Only about 500,000 enrolled in one of the 23 co-ops that ObamaCare spawned, which works out to $17,000 per enrollee, according to an analysis by the Daily Signal, a news site started by the Heritage Foundation.

The loans were supposed to provide the co-ops a years-long cushion to get their premiums right. But even with all this help, one of them — CoOportunity Health — is already insolvent, forcing its roughly 68,000 enrollees in Iowa and Nebraska to switch to other plans.

Just months before it went belly-up, CoOportunity was being hailed "as one of the most successful of the 23 such health-insurance co-ops organized nationally," according to the Des Moines Register.

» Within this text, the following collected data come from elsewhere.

theorem guardMask_subset (c : Ctx) (g : Option Guard) {l : Nat} (hl : l < 64)
    (h : (c.guardMask g).getLsbD l = true) : c.mask.getLsbD l = true := by
  cases g with
  | none => exact h
  | some g =>
    rw [Ctx.guardMask, getLsbD_maskOf _ hl, decide_eq_true_eq] at h
    exact (mem_lanes.mp (List.mem_filter.mp h).1).2

/-! Transfers to a fixed target (R138, R140). -/

/-- The lanes of a guard go to one address, those outside it to another. -/
theorem getLsbD_sentTo_branch {m n : LaneMask} (x y a : VAddr) {l : Nat} (hl : l < 64)
    (sub : m.getLsbD l = true → n.getLsbD l = true) :
    (sentTo [(x, m), (y, n &&& ~~~m)] a).getLsbD l =
      (n.getLsbD l && decide (some (if m.getLsbD l then x else y) = some a)) := by
  rw [getLsbD_sentTo_cons, getLsbD_sentTo_cons, getLsbD_sentTo_nil, BitVec.getLsbD_and, BitVec.getLsbD_not]
  cases hm : m.getLsbD l with
  | true => simp [sub hm]
  | false => simp [hl]

theorem exec_bra {s : State} {c : Ctx} {g : Option Guard} (off : BitVec 48) (h : s.ctx? = some c)
    (hg : c.guardBad g = 0) : exec (.bra g off) s = .next (s.endClause c c.t
      [(c.relTarget off, c.guardMask g), (c.fallThrough, c.mask &&& ~~~c.guardMask g)]) := by
  have run : exec (.bra g off) s = .next (s.branch c g (c.relTarget off)) := onTroupe_some h _
  rw [run, State.branch, if_neg (not_not_intro hg)]

theorem exec_call {s : State} {c : Ctx} {off : BitVec 48} (h : AtIssue s c (.call off) c.mask) :
    exec (.call off) s = .next (s.endClause c c.linked [(c.relTarget off, c.mask)]) := by
  obtain ⟨ctx, ready⟩ := h
  exact (onTroupe_some ctx _).trans (congrArg _ (whenReady_go _ ready))

/-- R140: the link address in v188:v189 of the path's lanes. -/
theorem linked_written (c : Ctx) :
    VWritten c.t c.linked c.mask 188 2 (fun _ => c.fallThrough.toNat) (fun _ => false) (fun _ => false) :=
  write_v c.t c.mask ((Reg.v 188).opnd 2) false _ 188 rfl (by decide)

/-! The checks of a register target (R139). -/

/-- The target register of a transfer, as it stands in a lane. -/
def Ctx.target (c : Ctx) (r : Reg) (l : Nat) : Nat := c.t.value l (r.opnd 2)

def Ctx.targetPoisoned (c : Ctx) (r : Reg) (l : Nat) : Bool := c.t.poisoned l (r.opnd 2)

/-- The target is read without poison, and is misaligned or past 2^57. -/
def Ctx.targetWrong (c : Ctx) (r : Reg) (l : Nat) : Bool :=
  !c.targetPoisoned r l && decide (c.target r l % 8 ≠ 0 ∨ 2 ^ 57 ≤ c.target r l)

/-- The target passes both checks. -/
def Ctx.TargetFits (c : Ctx) (r : Reg) (l : Nat) : Prop :=
  c.targetPoisoned r l = false ∧ c.target r l % 8 = 0 ∧ c.target r l < 2 ^ 57

/-- The cause that a lane's target raises, in terms of the two checks. -/
theorem targetCauses_eq (c : Ctx) (r : Reg) (m : LaneMask) :
    c.targetCauses r m = (lanes m).filterMap fun l =>
      if c.targetPoisoned r l then some ⟨l, causePoison, 0⟩
      else if c.targetWrong r l then some ⟨l, causeAlign, c.target r l⟩ else none := by
  refine congrArg (List.filterMap · (lanes m)) (funext fun l => ?_)
  unfold Ctx.targetWrong
  cases hp : c.targetPoisoned r l with
  | true => exact if_pos hp
  | false =>
    refine (if_neg (Bool.eq_false_iff.mp hp)).trans ?_
    rw [if_neg Bool.false_ne_true, Bool.not_false, Bool.true_and]
    exact ite_congr decide_eq_true_eq.symm (fun _ => rfl) fun _ => rfl

/-- The lanes that raise ALIGN, in rising order. -/
theorem targetCauses_align (c : Ctx) (r : Reg) (m : LaneMask) :
    (c.targetCauses r m).filter (fun x => decide (x.cause = causeAlign)) =
      ((lanes m).filter (c.targetWrong r)).map fun l => ⟨l, causeAlign, c.target r l⟩ := by
  rw [targetCauses_eq, List.filter_filterMap, ← List.filterMap_eq_map, List.filterMap_filter]
  refine congrArg (List.filterMap · (lanes m)) (funext fun l => ?_)
  by_cases hp : c.targetPoisoned r l = true
  · simp [hp, Ctx.targetWrong, causeAlign, causePoison]
  · by_cases hw : c.targetWrong r l = true <;> simp [hp, hw]

/-- The lanes that raise POISON, in rising order. -/
theorem targetCauses_poison (c : Ctx) (r : Reg) (m : LaneMask) :
    (c.targetCauses r m).filter (fun x => decide (x.cause = causePoison)) =
      ((lanes m).filter (c.targetPoisoned r)).map fun l => ⟨l, causePoison, 0⟩ := by
  rw [targetCauses_eq, List.filter_filterMap, ← List.filterMap_eq_map, List.filterMap_filter]
  refine congrArg (List.filterMap · (lanes m)) (funext fun l => ?_)
  by_cases hp : c.targetPoisoned r l = true
  · simp [hp]
  · by_cases hw : c.targetWrong r l = true <;> simp [hp, hw, causeAlign, causePoison]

The Community Health Alliance in Tennessee froze enrollment this January after posting an $8.5 million loss in the first nine months of last year.

These are likely to be the first of many such financial problems. A Standard & Poor's report out this week found that all but five of the co-ops had negative cash flow through Sept. 30, and 11 had bigger loss ratios than CoOportunity.

S&P also found that "medical loss ratios" — the percentage of premiums that go to pay medical claims — were "hopelessly high" for several co-ops, a sign they enrolled too many high-cost patients.

An earlier report from insurance rating firm A.M. Best also found trouble brewing. All but one co-op had operating losses through last September that totaled nearly $244 million. That led A.M. Best to say it "is concerned about the financial viability of these plans."

Now the co-ops are in Washington, "pushing federal officials to make it easier for the nascent plans to get significant private funding to stay solvent," according to Politico Pro.

Among the sticking points is whether the government will go to the back of the line when it comes to collecting on those debts.

Washington needs to pull the plug on this dubious experiment, not waste still more money to keep it on life support.